Compilers for Distributed or Heterogeneous Architectures: Liquid Metal [3] compiles the Lime language to heterogeneous CPUs, GPUs, and FPGAs. Dandelion [27] compiles high-level LINQ programs to distributed heterogeneous systems. Green-Marl [14] is a DSL that is compiled to Pregel. Brown et al. [6] compile a data-parallel intermediate language DMLL to multicores, clusters, and GPUs. Upadhyay et al. [30] compile a domain-specific language, Falcon, to Giraph code for CPU clusters and MPI+OpenCL code for GPU clusters, but it does not do GPU-specific computation restructurings like nested parallelism which Abelian compiler does using IrGL. In all these compilers, the granularity of communication is an object or field, whereas Abelian identifies fine-grained elements of a label-array and communicates them precisely using the Gluon runtime.
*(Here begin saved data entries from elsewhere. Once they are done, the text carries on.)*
/-- DRAM_CHANNEL_FAULT, DRAM_RETRAIN_COMPLETE and STREAM_LINE (R103, R106, R107, R111, R469): a channel that fails leaves nothing it held, and trains
again, ready on success, given up after the third failure in a row; a part of a plane-line of a direct item is stored with its
parity. -/
def Obligations.DramFailsAndRetrains : Prop :=
  (∀ (t : Nat) (ch : Fin 2) (s : State), (s.begin t).power.trained[ch] = true →
    let s1 : State := { s.begin t with
      power := { s.power with trained := s.power.trained.set ch false, training := s.power.training.set ch true },
      dataErrors := s.dataErrors + 1, stream := [] }
    let s2 := ((s1.templates.filter fun a => a.st == .loading).map (·.idx)).foldl (fun s i => s.closeLoad false i 2 0) s1
    let s3 := ((s2.tiles.filter fun a => a.st == .loading).map (·.idx)).foldl (fun s i => s.closeLoad true i 2 0) s2
    let s4 := (s3.templates.map (·.idx)).foldl (fun s i => s.invalidate false i) s3
    let s5 := ((s4.tiles.map (·.idx)).foldl (fun s i => s.invalidate true i) s4).faultEvent 6
      (((s4.tiles.map (·.idx)).foldl (fun s i => s.invalidate true i) s4).loc 6 ch.val) 0x2800 0x0C 0 0
    exec (.dramChannelFault t ch) s = .next (s5.spoilAll s5.uncomposed 9 (s5.loc 6 ch.val))) ∧
  (∀ (t : Nat) (ch : Fin 2) (s : State), (s.begin t).power.training[ch] = true →
    exec (.dramRetrainComplete t ch true) s =
      .next (({ s.begin t with power := { s.power with trained := s.power.trained.set ch true, training := s.power.training.set ch false,
                                                       failures := s.power.failures.set ch 0 } } : State).faultEvent
        6 (s.loc 6 ch.val) 0x2800 0x0C 0 0)) ∧
  (∀ (t : Nat) (ch : Fin 2) (s : State), (s.begin t).power.training[ch] = true → (s.begin t).power.failures[ch] = 2 →
    exec (.dramRetrainComplete t ch false) s =
      .next (({ s.begin t with power := { s.power with training := s.power.training.set ch false,
                                                       failures := s.power.failures.set ch 3 } } : State).faultEvent
        6 (s.loc 6 ch.val) 0x2800 0x0C 0 0)) ∧
  (∀ (t : Nat) (m : Ktp) (p : StreamPart) (s s1 : State) (i : Fin 32) (n q : Nat) (it : Item),
    partForm p = true → (s.begin t).sequenced 0x1A m (fun s => s.countStale p.handle) = (some (i, n), s1) →
    s1.item? p.handle = some it → s1.hostActs it.zone s1.sessions[i].hostId s1.sessions[i].roles = true →
    s1.partFate it p = .store q →
    exec (.streamLine t m p) s = .next (((s1.markRx i n).storePart it q p).updSess i fun x => { x with ringFull := false }))

/-- ROW_LINE_COMPOSE and GENERATION_INSTALL (R93–R98, R126, R127, R161): the row served composes its next line into its ring, as the nozzle map in force
for the item leaves it, or, of a pattern item, as the pattern has it; a pending generation that may be installed is in force, numbered one higher, and the one before is kept for the items that started under it. -/
def Obligations.RowsComposeAndGenerationsInstall : Prop :=
  (∀ (t : Nat) (flips : List BitFlip) (s : State) (h : Fin 64) (r : Fin 4) (it : Item) (l : Nat) (m : SMap Nat),
    let s0 := flips.foldl State.flip (s.begin t)
    let cols := (activeNozzles (s0.planeMap h r)).filterMap fun j => s0.nozCol it h r j (s0.traverseOf it l)
    s0.pickRow = some (h, r, it, l) → it.pattern = 0 →
    s0.composePlane it (pmPlane (s0.planeMap h r)) (it.lineOf l) cols = .codes m →
    exec (.rowLineCompose t flips) s =
      .next (s0.writeRing it h r l (if pmRole (s0.planeMap h r) = 2 then s0.mapRedundant it h r (s0.traverseOf it l) (it.lineOf l) m
        else s0.mapPrimary it h r (s0.traverseOf it l) (it.lineOf l) m))) ∧
  (∀ (t : Nat) (flips : List BitFlip) (s : State) (h : Fin 64) (r : Fin 4) (it : Item) (l : Nat),
    let s0 := flips.foldl State.flip (s.begin t)
    s0.pickRow = some (h, r, it, l) → it.pattern ≠ 0 →
    exec (.rowLineCompose t flips) s =
      .next (s0.writeRing it h r l { codes := s0.patternCodes it h r (it.lineOf l), subst := 0, spread := 0, reass := 0, unhid := [] })) ∧
  (∀ (t : Nat) (h : Fin 64) (s : State),
    (s.begin t).heads[h].pend.isSome = true → (s.begin t).mayInstall h = true →
    let s1 := (s.begin t).installGen h
    exec (.generationInstall t h) s = .next (match s1.zoneOfHead h with | some z => s1.newSet z [] | none => s1)) ∧
  (∀ (s : State) (h : Fin 64) (p : NozMap), s.heads[h].pend = some p →
    ∃ nb ng : Nat, s.installGen h =
      (((s.updHead h fun x => { x with inst := { p with inst := x.inst.inst + 1 }, prev := some x.inst, pend := none, installs := x.installs + 1 }
        ).discardUnstarted (h :: (s.updHead h fun x =>
          { x with inst := { p with inst := x.inst.inst + 1 }, prev := some x.inst, pend := none, installs := x.installs + 1 }).partnerHeads h)).event
        0x4811 (s.loc 9 h.val) [(8, h.val), (32, nb), (32, ng)]))

/-! ### Position feedback, marks, gates (chapter 9) -/

/-- ENCODER_EDGE (R257, R258): an edge of A or B, accepted once its level has held for the filter length, counts one in the direction of A and B; the
edge of the other input at the same tick is a quadrature fault; a channel in FAULT, one that
is OFF and one of another mode only follow the levels. -/
def Obligations.EncoderEdgesCount : Prop :=
  ∀ (t : Nat) (c : Fin 8) (wire : Fin 2) (level : Bool) (stamp : Nat) (s : State),
    let s0 := s.begin t
    let x := s0.chans[c]
    let d : Int := if wire = 0 then (if level != x.levB then 1 else -1) else (if level == x.levA then 1 else -1)
    let s1 := s0.updChan c fun y => { y with levA := if wire = 0 then level else y.levA, levB := if wire = 1 then level else y.levB,
                                             lastEdge := some (stamp, wire.val) }
    (if wire = 0 then x.levA else x.levB) ≠ level → s0.filtered stamp (s0.cc c 0x05) = true →
    exec (.encoderEdge t c wire level stamp) s = .next (
      if s0.cc c 0x01 ≠ 1 ∨ x.state = .off then s1
      else if x.lastEdge.any (fun e => e.1 == stamp && e.2 != wire.val) = true then s1.chanFault c 4
      else if x.state = .fault then s1
      else s1.countTo c (x.count + s1.inverted c d) stamp)

/-- WIRE_DISAGREEMENT, SSI_READ, SINCOS_SAMPLE and INDEX_PULSE (R258–R262, R267): a disagreement that lasts is a fault; an SSI position adds its step from the last; a sample pair whose amplitude holds moves the count with its phase; the first
index of a channel takes the present count as the index count. -/
def Obligations.FeedbackIsCounted : Prop :=
  (∀ (t : Nat) (c : Fin 8) (cause : Nat) (s : State),
    (s.begin t).cc c 0x01 = 1 → cause = 1 ∨ cause = 2 ∨ cause = 4 →
    exec (.wireDisagreement t c cause) s = .next ((s.begin t).chanFault c cause)) ∧
  (∀ (t : Nat) (c : Fin 8) (stamp bits : Nat) (s : State) (r : Int),
    let s0 := s.begin t
    let x := s0.chans[c]
    let p := fld (s0.cc c 0x0D) 6 6
    let raw : Int := s0.inverted c (ssiPos (s0.cc c 0x0D) bits)
    let step : Int := sx p (toU p (raw - r))
    let s1 := s0.updChan c fun y => { y with raw := some raw, bad := 0, good := y.good + 1 }
    s0.cc c 0x01 = 2 → x.state ≠ .off → x.state.counts = true → ssiErr (s0.cc c 0x0D) bits = false → x.raw = some r →
    step.natAbs ≤ s0.cc c 0x12 →
    exec (.ssiRead t c stamp bits true true) s = .next (s1.countTo c (x.count + step) (stamp + s1.cc c 0x11))) ∧
  (∀ (t : Nat) (c : Fin 8) (x y : Int) (s : State),
    let s0 := s.begin t
    let pr := (s0.corr c).phase x y
    let s1 := s0.updChan c fun q => { q with ampBad := 0, ampOkAt := q.ampOkAt, amp := min 65535 (roundRoot (1000000 * pr.2)),
                                             smpX := x, smpY := y }
    s0.cc c 0x01 = 3 → c.val < 4 → s0.chans[c].state = .starting → s0.chans[c].phase = none → 1 / 4 ≤ pr.2 → pr.2 ≤ 9 / 4 →
    exec (.sincosSample t c x y) s = .next (s1.updChan c fun y => { y with phase := some pr.1, sampleAt := s1.ft })) ∧
  (∀ (t : Nat) (c : Fin 8) (active : Bool) (stamp : Nat) (s : State),
    let s0 := s.begin t
    let x := s0.chans[c]
    s0.cc c 0x01 = 1 → s0.cc c 0x06 ≠ 0 → active = x.dirPos.getD true → s0.filtered stamp (s0.cc c 0x05) = true → x.state = .starting → x.last = none → s0.cc c 0x08 = 0 →
    exec (.indexPulse t c active stamp) s = .next (s0.updChan c fun y =>
      { y.shift 0 with last := some (y.count + 0), obsIdx := y.count + 0, referenced := true }))

/-- CHANNEL_STARTED, CHANNEL_CLEAR, CHANNEL_PRESET and SPEED_SAMPLE (R263, R266, R271): a channel whose start conditions hold becomes VALID; the clearing of a
channel whose condition has gone for 1 ms starts it again; a preset, refused while a zone of the channel moves items, sets the count and starts the trackers
afresh; the speed is sampled on the multiples of 12,500 ft.
MARK_EDGE, MARK_OFFER and GATE_TEST (R273, R274, R279). -/
def Obligations.ChannelsStartAndMarksAreOffered : Prop :=
  (
    (∀ (t : Nat) (c : Fin 8) (s : State),
      let s0 := s.begin t
      s0.chans[c].state = .starting → s0.mayStart c = true →
      exec (.channelStarted t c) s = .next ((s0.setChan c .valid).encValid c).checkSources) ∧
    (∀ (t : Nat) (k : Kop) (c : Fin 8) (s : State) (w : Fin 32),
      let s1 := Safety.taken s t k
      Safety.Admits s t k (cIdx c) 0x16 1 w → s1.chans[c].state = .fault → s1.chans[c].badAt + msFt 1 ≤ s1.ft →
      exec (.channelClear t k c) s = .next (Safety.done ((s1.startChan c).updChan c fun y => { y with cause := 0 }) w k (cIdx c) 0x16)) ∧
    (∀ (t : Nat) (k : Kop) (c : Fin 8) (v : Nat) (s : State) (w : Fin 32),
      let s1 := Safety.taken s t k
      Safety.Admits s t k (cIdx c) 0x17 v w →
      exec (.channelPreset t k c v) s = .next (
        if (s1.zonesOfChan c).all s1.zoneIdle = true then
          Safety.done ((s1.zonesOfChan c).foldl State.presetZone
            (s1.updChan c fun x => x.shift (sx 64 v - x.count))) w k (cIdx c) 0x17
        else Safety.refused s1 w k abWork)) ∧
    (∀ (t : Nat) (c : Fin 8) (s : State),
      let s0 := s.begin t
      s0.ft % 12500 = 0 →
      exec (.speedSample t c) s = .next (s0.updChan c fun x =>
        { x with speed := (s0.speedOf c).1, revBit := x.revNew, revNew := false, standstill := (s0.speedOf c).2,
                 hist := if (s0.speedOf c).2 then 0 else x.hist, u1 := if (s0.speedOf c).2 then none else x.u1,
                 u2 := if (s0.speedOf c).2 then none else x.u2 }))) ∧ (
    (∀ (t : Nat) (m : Fin 8) (stamp : Nat) (level : Bool) (s : State) (z : Fin 8), (s.begin t).markZone m = some z →
      (s.begin t).markFiltered m stamp = true → level = ((s.begin t).oget (mIdx m) 0x01 == 0) → (s.begin t).srcValid z = true →
      exec (.markEdge t m stamp level) s = .next (((s.begin t).updMark m fun x =>
        { x with waits := x.waits ++ [{ stamp, pos := none, close := none, closePos := none }] }).recordMarks z)) ∧
    (∀ (t : Nat) (m : Fin 8) (s : State) (z : Fin 8) (w : MarkWait) (ws : List MarkWait) (p : Int),
      let s0 := s.begin t
      let s1 := s0.updMark m fun x => { x with waits := x.waits.filter fun v => v ≠ w }
      s0.markZone m = some z → s0.marks[m].waits = w :: ws → w.pos = some p → s0.oget (mIdx m) 0x05 = 0 →
      s1.markOk z m p none = true → s1.running 2 = true →
      exec (.markOffer t m) s = .next ((s1.updMark m fun x =>
        { x with accepted := x.accepted + 1, lastPos := p, lastAt := w.stamp, some_ := true }).offerMark z m p)) ∧
    (∀ (t : Nat) (k : Kop) (g : Fin 8) (s : State) (w : Fin 32),
      let s1 := Safety.taken s t k
      Safety.Admits s t k (gIdx g) 0x0A 1 w → (∀ z, s1.gateZone g = some z → s1.zoneIdle z = true) → s1.gates[g].asserted = false →
      exec (.gateTest t k g) s = .next (Safety.done ((s1.updGate g fun x =>
        { x with asserted := true, test := true, since := s1.ft, minEnd := max x.minEnd (s1.ft + usFt (s1.gc g 0x03)) }).gateOut
          g true) w k (gIdx g) 0x0A)))

/-- The speed a channel reports never exceeds its configured maximum (R271). -/
def Obligations.SpeedsStayWithinTheMaximum : Prop :=
  ∀ (s : State) (c : Fin 8), ((s.speedOf c).1.natAbs ≤ s.cc c 0x0B) ∧ ((s.speedOf c).2 = true → (s.speedOf c).1 = 0)

/-! ### Heater supplies (chapter 6) -/

/-- VPH_SAMPLE (R176, R188, Table 6.6): while PD-HV is ON, and in RETENTION a millisecond after the last one, a sample is taken into the chain's
record, its current that of the sense voltage over the shunt (R493), moves the chain by at most one transition, drives the gate and is sent on to the
heads; a chain in RAMP trips on its timeout, then on its inrush time; any live chain trips on two samples over its current, then on two over its
voltage; 200 samples in the window bring RAMP and FAULT to ON, two outside bring ON to FAULT; a chain that is not live stays as it is. That a
transition to TRIPPED comes before one to ON is the model's choice (notes/assumptions/45). -/
def Obligations.SamplesMoveChains : Prop :=
  (∀ (t : Nat) (c : Fin 16) (mv : Nat) (sense : Int) (s : State),
    let s0 := s.begin t
    let s1 := s0.takeSample c mv (roundR ((sense : Rat) / (s0.lc c 0x45 : Rat)))
    s0.domains[(8 : Fin 11)].state = 2 ∨
      (s0.domains[(8 : Fin 11)].state = 1 ∧ ∀ a, s0.chains[c].lastSample = some a → a + msFt 1 ≤ s0.ft) →
    exec (.vphSample t c mv sense) s = .next (((s1.sampleStep c).driveGate c).sendSupply c mv)) ∧
  (∀ (s : State) (c : Fin 16) (mv : Nat) (ma : Int),
    let x := s.chains[c]
    let y := (s.takeSample c mv ma).chains[c]
    y.vph = mv ∧ y.current = ma ∧ y.lastSample = some s.ft ∧ y.state = x.state ∧
    y.inRun = (if s.lc c 0x43 ≤ mv ∧ mv ≤ s.lc c 0x44 then x.inRun + 1 else 0) ∧
    y.outRun = (if s.lc c 0x43 ≤ mv ∧ mv ≤ s.lc c 0x44 then 0 else x.outRun + 1) ∧
    y.overI = (if ((100 * s.lc c 0x49 : Nat) : Int) < ma then x.overI + 1 else 0)) ∧
  ∀ (s : State) (c : Fin 16),
    let x := s.chains[c]
    (x.state = .ramp → s.rampDue c = true → s.sampleStep c = s.tripChain c 1 0) ∧
    (x.state = .ramp → s.rampDue c = false → s.inrushDue c = true → s.sampleStep c = s.tripChain c 2 0) ∧
    (x.state = .on ∨ x.state = .fault → 2 ≤ x.overI → s.sampleStep c = s.tripChain c 3 0) ∧
    (x.state = .on ∨ x.state = .fault → x.overI < 2 → 2 ≤ x.overV → s.sampleStep c = s.tripChain c 4 0) ∧
    (x.state = .ramp → s.rampDue c = false → s.inrushDue c = false → x.overI < 2 → x.overV < 2 →
      s.sampleStep c = if 200 ≤ x.inRun then s.setChain c .on else s) ∧
    (x.state = .on → x.overI < 2 → x.overV < 2 → s.sampleStep c = if 2 ≤ x.outRun then s.faultChain c else s) ∧
    (x.state = .fault → x.overI < 2 → x.overV < 2 → s.sampleStep c = if 200 ≤ x.inRun then s.setChain c .on else s) ∧
    (x.state = .off ∨ x.state = .armed ∨ x.state = .tripped → s.sampleStep c = s)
Moreover, none of the existing compilers use domain-specific analysis and computation restructurings for graph analytical applications like Abelian.

6 Conclusions

Abelian is the first graph analytics compiler that can produce high-performance, distributed, heterogeneous implementations from high-level, shared-memory, single address space specification of graph algorithms. It splits operators and eliminates work-lists to make the programs bulk-synchronous. The fine-grained, on-demand communication optimizations in Abelian yield a speedup of 3.4\(\times \) over field-specific, coarse-grained communication code generated by existing compilers. This enables the generated implementations to match the performance of hand-tuned implementations for distributed CPUs and distributed GPUs in the state-of-the-art Gluon system using the same computation engines on the same hardware. The distributed-CPU implementations produced by Abelian also yield a geometric mean speedup of 2.4\(\times \) over programs in the distributed CPU-only system Gemini on the same hardware. This shows that the Abelian compiler can manage heterogeneity and distributed-memory successfully while generating high-performance code, even in comparison to homogeneous systems.